## TASK
Search the material for lines containing the word "isSome", and copy each one.
────────────────
/-! ### Management boot (R712, R713, R714) -/

/-- What runs after the boot ROM has verified a firmware image (R713): the effective knot map, the tile monitor, the
measurements, STAGE. -/
def firmwareRuns (s : Dev) (m : SMap Byte) (base slot : Nat) : Dev :=
  let g := s.mgmt
  let tm := goodSlot g 2
  let tmBase := slotBase 2 (tm.getD 0)
  let m1 : Nat × List Byte × Nat := (1, leBytes 48 (Config.engineNum 3 0), 0)
  let m4 : Nat × List Byte × Nat := (4, [BitVec.ofNat 8 g.revoked.toNat, BitVec.ofNat 8 g.roll1, BitVec.ofNat 8 g.roll2], 0)
  let m3 := match tm with | some k => [measure 3 g.flash tmBase k] | none => []
  let s1 := { s with knots := { s.knots with eff := (s.knots.field ++ s.knots.vol).foldl applyEntry s.knots.fac } }
  let s2 := modMgmt s1 (fun g => { g with
    stage := 2, mfSlot := slot, tmSlot := tm.getD 0
    mfVersion := BitVec.ofNat 32 (imgVersion m base), mfSvn := imgSvn m base
    tmOk := tm.isSome
    tmSvn := if tm.isSome then imgSvn g.flash tmBase else 0
    tmBody := if tm.isSome then imgBody g.flash tmBase else []
    meas := [m1, measure 2 m base slot] ++ m3 ++ [m4, (5, [1], 0)]
    mbxBusy := false })
  let s2 := rebuildWaiting s2
  match s2.pwr.mgmtLost with
  | some r => modPwr (pwrLog s2 0x0031 r 0 0) (fun p => { p with mgmtLost := none })
  | none => s2

/-- R713, R714: the boot ROM verifies the firmware slots, or in recovery the image written into SRAM, and the firmware
starts; with none that passes the part is in recovery. (log entry 32, DEDUCED) -/
def firmwareStart (s : Dev) : Dev :=
  let g := s.mgmt
  if !s.pwr.vmgmt then s
  else if g.stage = 14 then (if imageOk g g.sram 0 1 then firmwareRuns s g.sram 0 0 else s)
  else if 2 ≤ g.stage then s
  else match goodSlot g 1 with
    | some k => firmwareRuns s g.flash (slotBase 1 k) k
    | none => modMgmt s (fun g => { g with stage := 14, sram := [] })

/-- R713. -/
def execFirmwareStart (sys : State) : Host.Outcome State Fault Refusal := onDev sys fun s => firmwareStart s

/-- The field entry that a management reset strikes is committed or torn, which is free; a torn one is found again at the
next self-test, and its repair is given up (ch. 21, seams). -/
def tornEntry (s : Dev) : Dev :=
  match s.knots.flashPend with
  | [] => s
  | e :: r =>
    let s1 := drawFree s
    let keep := bit (Config.freeWord s.freeCtr) 0
    let s2 := modKnots s1 (fun k => { k with flashPend := r })
    if keep then commitEntry s2 e
    else match e with
      | .tileMove col failed _ _ => wakeColumn (modKnots s2 (fun k => { k with jobs := k.jobs.filter (fun j => !(j.col == col && j.failed == failed)) })) col
      | .tileDead col failed _ _ => modKnots s2 (fun k => { k with jobs := k.jobs.filter (fun j => !(j.col == col && j.failed == failed)) })
      | _ => s2

/-- R704, R705: a management reset: MGC_BOOT returns to reset, MGC_MRESET counts it, the SRAM is cleared, the mailbox
holds BUSY (ID 0x8001). (log entry 33, DEDUCED) -/
def mgmtReset (s : Dev) (cause : Nat) : Dev :=
  if !s.pwr.vmgmt then s
  else
    let s1 := modMgmt (tornEntry s) (fun g => { g with
      stage := 0, mfSlot := 0, tmSlot := 0, bistFail := 0, readyUs := 0
      resets := satAdd 16 g.resets 1, cause := cause
      tmOk := false, tmBody := [], meas := [], tlm := [], spdm := [], sram := [], mbxBusy := true })
    raiseErr (modKiln s1 (fun q => { q with msgs := [] })) none 0x8001 0 0xFFFF none 0 0

/-- R704. -/
def execWatchdogExpiry (sys : State) : Host.Outcome State Fault Refusal := onDev sys fun s => mgmtReset s 1
/-- R701, R704. -/
def execMgmtSramUe (sys : State) : Host.Outcome State Fault Refusal := onDev sys fun s => mgmtReset s 2

/-! ### Boot from START (R716 to R718) -/

/-- R717: self-test starts once Smoulder is reached. -/
def execSelfTest (sys : State) : Host.Outcome State Fault Refusal := onDev sys fun s =>
  if isUp s && s.pf.phase == 0 && fwUp s && s.mgmt.bist == 0 && !s.mgmt.bootStop then
      modMgmt s (fun g => { g with stage := 4, bist := 1 })
    else s

/-- The bridge links out of service, those on their way to flash among them (R30). -/
def bridgeOutAll (s : Dev) : Nat :=
  bridgeOut s + s.knots.flashPend.countP (fun e => match e with | .repair w => fld w 3 0 == 7 && bit w 16 | _ => false)

/-- Is a logical tile carried by a physical tile? -/
def tileLive (s : Dev) (t : Nat) : Bool := physOf s t != 0x1FF && (funcOf s (t / 128)).st == 3

/-- R717: self-test ends: the failed physical tiles, the lower number first (R56), and the defects found; repairs go to
flash, and every tile's drawers are zeroed. More than 8 bridge links out of service stop the boot (R30, R758). -/
def execSelfTestDone (tiles : List (Fin 288)) (defects : List Defect) (sys : State) : Host.Outcome State Fault Refusal := onDev sys fun s =>
  if s.mgmt.bist ≠ 1 then s
    else
      let bad := (List.finRange 288).filter (fun p => tiles.contains p && colSlot (colOf s.knots.eff (physCol p)) (physRow p) != 14)
      let s1 := bad.foldl (fun s p => failTile s p []) s
      let fresh := defects.filter (fun d => !(defectKnown s1 d))
      let s2 := fresh.foldl foundDefect s1
      if 8 < bridgeOutAll s2 then bootStops s2 0x1103
      else
        let s3 := modMgmt s2 (fun g => { g with stage := 5, bist := 2, bistFail := min 255 (bad.length + fresh.length) })
        ((List.range 256).filter (tileLive s3)).foldl (fun s t => modTile s t dirtyTile) s3

/-- R718: nothing that READY waits for is left: zeroing, commits, repairs, training and zero fill of the stacks. -/
def bootDone (s : Dev) : Bool :=
  s.tiles.all (fun e => e.2.dr.zeroing == 0) && s.knots.flashPend.isEmpty && s.knots.jobs.isEmpty &&
    (!(hasHbm s) || (List.range 6).all (fun k => (funcOf s (k + 2)).st != 3 || stackReady s k))

/-- R718, R488, R537: READY: set 0 becomes valid, configuration space answers, Device Readiness Status is sent. -/
def execBootReady (sys : State) : Host.Outcome State Fault Refusal := onDev sys fun s =>
  if s.mgmt.bist == 2 && fwUp s && bootDone s then
      let s1 := modMgmt s (fun g => { g with stage := 6, bist := 3, readyUs := min (2 ^ 32 - 1) ((s.uptime - g.startAt) / 1000) })
      let s2 := if hasHbm s then defaultSet s1 else s1
      [0, 1].foldl (fun s n =>
        let s3 := modHport s n (fun h => { h with ready := true })
        if (hportOf s3 n).dlUp then send s3 (.drs n) else s3) s2
    else s

/-! ### Part-fatal self-resets (R755 to R758) -/

/-- Are the rails up, so that a part-fatal error acts: up, or in power-up after the PLLs have locked? -/
def railsUp (s : Dev) : Bool := s.pwr.seq == 6 || (s.pwr.seq == 1 && s.pwr.phase == 2)

/-- R756 steps 1 to 3, R757, R758: the oldest part-fatal error. Issue is held, ERR_LAST_FATAL set, the reset notice and AER
sent, the record and the completion records written where a link is up; the third within 10 s powers the part down. (log entry 29, DEDUCED) -/
def partFatalReset (s : Dev) : Dev :=
  match s.fatal with
  | [] => s
  | (id, unit) :: _ =>
    let s0 := { s with fatal := [] }
    if s.pf.phase ≠ 0 ∨ !(railsUp s) then s0
    else
      let recent := s.pf.times.filter (fun t => decide (s.time < t + 10000000000)) ++ [s.time]
      let s1 := { s0 with pf := { s0.pf with times := recent } }
      if 3 ≤ recent.length then fatalDown s1 id unit
      else
        let s2 := setLastFatal { s1 with hold := true, pf := { s1.pf with phase := 1, id := id, unit := unit } } id
        let s3 := fatalAer (resetNotices s2 id) id unit
        if s3.mgmt.bist = 3 then failOrders (fatalRings s3 id unit) else s3

/-- R756, R757. -/
def execPartFatalSelfReset (sys : State) : Host.Outcome State Fault Refusal := onDev sys fun s => nxp s (partFatalReset s)

/-- A host port under the self-reset that a part-fatal self-reset includes (R492, R494). -/
def resetPort (h : HPort) : HPort :=
  { HPort.reset with perst := h.perst, stats := incFld (if h.dlUp then incFld h.stats 15 0 1 else h.stats) 47 32 1 }

/-- R756 step 4, R770: domain resets are asserted outside VMGMT; links go down and contents are lost; Kiln returns to reset and
holds 180 W. -/
def domainReset (s : Dev) : Dev :=
  let s1 := loseDomains s true
  let q := s.kiln
  { s1 with
    hports := s.hports.map (fun e => (e.1, resetPort e.2))
    kiln := { KilnSt.reset with p := q.p, c := smoulderW, f := smoulderW, h := smoulderW, freqReq := BitVec.ofNat 64 (s.knots.fmax * 257), freqLoad := BitVec.ofNat 64 (s.knots.fmax * 257) }
    mgmt := { s1.mgmt with stage := 3, bist := 0, bootStop := false, startAt := s.uptime }
    pf := { s1.pf with phase := 2 } }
────────────────
## ANSWER TO THIS EXERCISE
    tmOk := tm.isSome
    tmSvn := if tm.isSome then imgSvn g.flash tmBase else 0
    tmBody := if tm.isSome then imgBody g.flash tmBase else []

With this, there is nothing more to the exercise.